What is expected -> Please transcribe the data that follows exactly, from its first line through the line that contains "OnlyCore s t c ((coreOf".
+++ Listed records
/-- R200, R242, R250: SREAD puts a special register of its thread or core into RD, SWRITE changes the one it names and nothing
else; CORE_ID and CUE may be read in user mode, every other read, every SWRITE and WFI are PRIVILEGED there; WFI waits unless an
enabled interrupt is pending. -/
def Obligations.SpecialRegistersAreReadAndWritten : Prop :=
  (∀ s t g k i, GpIssues s t g 1 0x010 k i → fallsOut s t g i.pc = false →
    ∃ u, exec (.sread (.gp t g)) s = .next u ∧
      OnlyThreads s u t g k (fun n x =>
        if n ∈ i.threads then
          if guardOk i.word x.p then
            { x with g := tput 0 x.g (xRd i.word) (BitVec.ofNat 64 (gpSpecial (gpOf s t g).blk n (xImm i.word))), pc := x.pc + 8 }
          else { x with pc := x.pc + 8 }
        else x)) ∧
  (∀ s c w v, CoreIssues s c 1 0x010 w → guardOk w (coreOf s c).p = true → coreSpecial s c (xImm w) = some v →
    xImm w = 0x100 ∨ xImm w = 0x108 ∨ bit (coreOf s c).mode modeSup = true →
    ∃ t, exec (.sread (.core c)) s = .next t ∧
      OnlyCore s t c ((coreOf s c).onTo ((coreOf s c).pc + 8) ((coreLane (coreOf s c)).put (xRd w) v))) ∧
  (∀ s c w v, CoreIssues s c 1 0x010 w → guardOk w (coreOf s c).p = true → coreSpecial s c (xImm w) = some v →
    xImm w ≠ 0x100 → xImm w ≠ 0x108 → bit (coreOf s c).mode modeSup = false →
    ∃ t, exec (.sread (.core c)) s = .next t ∧ (coreOf t c).g = (coreOf s c).g ∧
      (bit (coreOf s c).mode modeInTrap = false → (coreOf t c).tcause = 0x02 ∧ (coreOf t c).pc = (coreOf s c).tvec)) ∧
  (∀ s c w v, CoreIssues s c 1 0x011 w → guardOk w (coreOf s c).p = true → coreSpecial s c (xImm w) = some v →
    bit (coreOf s c).mode modeSup = true →
    let r := (coreLane (coreOf s c)).get (xRs1 w)
    let x := (coreOf s c).onTo ((coreOf s c).pc + 8) (coreLane (coreOf s c))
    ∃ t, exec (.swrite (.core c)) s = .next t ∧
      OnlyCore s t c (
        if xImm w = 0x101 then { x with mode := r.truncate 5 }
        else if xImm w = 0x102 then (if bits r 11 0 = 0 then x else { x with ctx := bits r 11 0 })
        else if xImm w = 0x103 then { x with tvec := bits r 54 3 * 8 }
        else if xImm w = 0x104 then { x with tpc := bits r 54 0 }
        else if xImm w = 0x107 then { x with tsave := r }
        else if xImm w = 0x109 then { x with ipend := x.ipend &&& ~~~ (r.truncate 16) }
        else x)) ∧
  (∀ s c w, CoreIssues s c 1 0x011 w ∧ coreSpecial s c (xImm w) ≠ none ∨ CoreIssues s c 3 0x021 w → guardOk w (coreOf s c).p = true →
    bit (coreOf s c).mode modeSup = false → bit (coreOf s c).mode modeInTrap = false →
    ∃ t, exec (if xFmt w = 1 then .swrite (.core c) else .wfi (.core c)) s = .next t ∧
      (coreOf t c).tcause = 0x02 ∧ (coreOf t c).tpc = (coreOf s c).pc % 2 ^ 55 ∧ (coreOf t c).pc = (coreOf s c).tvec) ∧
  ∀ s c w, CoreIssues s c 3 0x021 w → guardOk w (coreOf s c).p = true → bit (coreOf s c).mode modeSup = true →
    ∃ t, exec (.wfi (.core c)) s = .next t ∧
      OnlyCore s t c { (coreOf s c).onTo ((coreOf s c).pc + 8) (coreLane (coreOf s c)) with
        wfi := decide ((coreOf s c).ipend = 0) || !bit (coreOf s c).mode modeIen }
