-- ==== Sys2Proof/Laws/State.lean ====
section
/-! SUPPORT. What each named update of the state leaves as it was, field by field, so that no proof unfolds a record update. -/

namespace Sys2Proof.Machine

variable (s : State)

@[simp] theorem setPart_clk (p : Nat) (v : Partition) : (setPart s p v).clk = s.clk := rfl
@[simp] theorem setPart_pow (p : Nat) (v : Partition) : (setPart s p v).pow = s.pow := rfl
@[simp] theorem setPart_panel (p : Nat) (v : Partition) : (setPart s p v).panel = s.panel := rfl
@[simp] theorem setPart_ctxs (p : Nat) (v : Partition) : (setPart s p v).ctxs = s.ctxs := rfl
@[simp] theorem setPart_queues (p : Nat) (v : Partition) : (setPart s p v).queues = s.queues := rfl
@[simp] theorem setPart_objs (p : Nat) (v : Partition) : (setPart s p v).objs = s.objs := rfl
@[simp] theorem setPart_ports (p : Nat) (v : Partition) : (setPart s p v).ports = s.ports := rfl
@[simp] theorem setPart_mem (p : Nat) (v : Partition) : (setPart s p v).mem = s.mem := rfl
@[simp] theorem setPart_coh (p : Nat) (v : Partition) : (setPart s p v).coh = s.coh := rfl
@[simp] theorem setPart_eng (p : Nat) (v : Partition) : (setPart s p v).eng = s.eng := rfl
@[simp] theorem setPart_cores (p : Nat) (v : Partition) : (setPart s p v).cores = s.cores := rfl
@[simp] theorem setPart_net (p : Nat) (v : Partition) : (setPart s p v).net = s.net := rfl
@[simp] theorem setPart_sec (p : Nat) (v : Partition) : (setPart s p v).sec = s.sec := rfl
@[simp] theorem setPart_mgmt (p : Nat) (v : Partition) : (setPart s p v).mgmt = s.mgmt := rfl
@[simp] theorem setPart_pending (p : Nat) (v : Partition) : (setPart s p v).pending = s.pending := rfl

@[simp] theorem modPart_clk (p : Nat) (f : Partition → Partition) : (modPart s p f).clk = s.clk := rfl
@[simp] theorem modPart_pow (p : Nat) (f : Partition → Partition) : (modPart s p f).pow = s.pow := rfl
@[simp] theorem modPart_panel (p : Nat) (f : Partition → Partition) : (modPart s p f).panel = s.panel := rfl
@[simp] theorem modPart_ctxs (p : Nat) (f : Partition → Partition) : (modPart s p f).ctxs = s.ctxs := rfl
@[simp] theorem modPart_queues (p : Nat) (f : Partition → Partition) : (modPart s p f).queues = s.queues := rfl
@[simp] theorem modPart_objs (p : Nat) (f : Partition → Partition) : (modPart s p f).objs = s.objs := rfl
@[simp] theorem modPart_ports (p : Nat) (f : Partition → Partition) : (modPart s p f).ports = s.ports := rfl
@[simp] theorem modPart_mem (p : Nat) (f : Partition → Partition) : (modPart s p f).mem = s.mem := rfl
@[simp] theorem modPart_coh (p : Nat) (f : Partition → Partition) : (modPart s p f).coh = s.coh := rfl
@[simp] theorem modPart_eng (p : Nat) (f : Partition → Partition) : (modPart s p f).eng = s.eng := rfl
@[simp] theorem modPart_cores (p : Nat) (f : Partition → Partition) : (modPart s p f).cores = s.cores := rfl
@[simp] theorem modPart_net (p : Nat) (f : Partition → Partition) : (modPart s p f).net = s.net := rfl
@[simp] theorem modPart_sec (p : Nat) (f : Partition → Partition) : (modPart s p f).sec = s.sec := rfl
@[simp] theorem modPart_mgmt (p : Nat) (f : Partition → Partition) : (modPart s p f).mgmt = s.mgmt := rfl
@[simp] theorem modPart_pending (p : Nat) (f : Partition → Partition) : (modPart s p f).pending = s.pending := rfl

@[simp] theorem modOrder_clk (p : Nat) (f : Order → Order) : (modOrder s p f).clk = s.clk := rfl
@[simp] theorem modOrder_pow (p : Nat) (f : Order → Order) : (modOrder s p f).pow = s.pow := rfl
@[simp] theorem modOrder_panel (p : Nat) (f : Order → Order) : (modOrder s p f).panel = s.panel := rfl
@[simp] theorem modOrder_ctxs (p : Nat) (f : Order → Order) : (modOrder s p f).ctxs = s.ctxs := rfl
@[simp] theorem modOrder_queues (p : Nat) (f : Order → Order) : (modOrder s p f).queues = s.queues := rfl
@[simp] theorem modOrder_objs (p : Nat) (f : Order → Order) : (modOrder s p f).objs = s.objs := rfl
@[simp] theorem modOrder_ports (p : Nat) (f : Order → Order) : (modOrder s p f).ports = s.ports := rfl
@[simp] theorem modOrder_mem (p : Nat) (f : Order → Order) : (modOrder s p f).mem = s.mem := rfl
@[simp] theorem modOrder_coh (p : Nat) (f : Order → Order) : (modOrder s p f).coh = s.coh := rfl
@[simp] theorem modOrder_eng (p : Nat) (f : Order → Order) : (modOrder s p f).eng = s.eng := rfl
@[simp] theorem modOrder_cores (p : Nat) (f : Order → Order) : (modOrder s p f).cores = s.cores := rfl
@[simp] theorem modOrder_net (p : Nat) (f : Order → Order) : (modOrder s p f).net = s.net := rfl
@[simp] theorem modOrder_sec (p : Nat) (f : Order → Order) : (modOrder s p f).sec = s.sec := rfl
@[simp] theorem modOrder_mgmt (p : Nat) (f : Order → Order) : (modOrder s p f).mgmt = s.mgmt := rfl
@[simp] theorem modOrder_pending (p : Nat) (f : Order → Order) : (modOrder s p f).pending = s.pending := rfl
++++++
Written reply ->
/-- R200, R242, R250: SREAD puts a special register of its thread or core into RD, SWRITE changes the one it names and nothing
else; CORE_ID and CUE may be read in user mode, every other read, every SWRITE and WFI are PRIVILEGED there; WFI waits unless an
enabled interrupt is pending. -/
def Obligations.SpecialRegistersAreReadAndWritten : Prop :=
  (∀ s t g k i, GpIssues s t g 1 0x010 k i → fallsOut s t g i.pc = false →
    ∃ u, exec (.sread (.gp t g)) s = .next u ∧
      OnlyThreads s u t g k (fun n x =>
        if n ∈ i.threads then
          if guardOk i.word x.p then
            { x with g := tput 0 x.g (xRd i.word) (BitVec.ofNat 64 (gpSpecial (gpOf s t g).blk n (xImm i.word))), pc := x.pc + 8 }
          else { x with pc := x.pc + 8 }
        else x)) ∧
  (∀ s c w v, CoreIssues s c 1 0x010 w → guardOk w (coreOf s c).p = true → coreSpecial s c (xImm w) = some v →
    xImm w = 0x100 ∨ xImm w = 0x108 ∨ bit (coreOf s c).mode modeSup = true →
    ∃ t, exec (.sread (.core c)) s = .next t ∧
      OnlyCore s t c ((coreOf s c).onTo ((coreOf s c).pc + 8) ((coreLane (coreOf s c)).put (xRd w) v))) ∧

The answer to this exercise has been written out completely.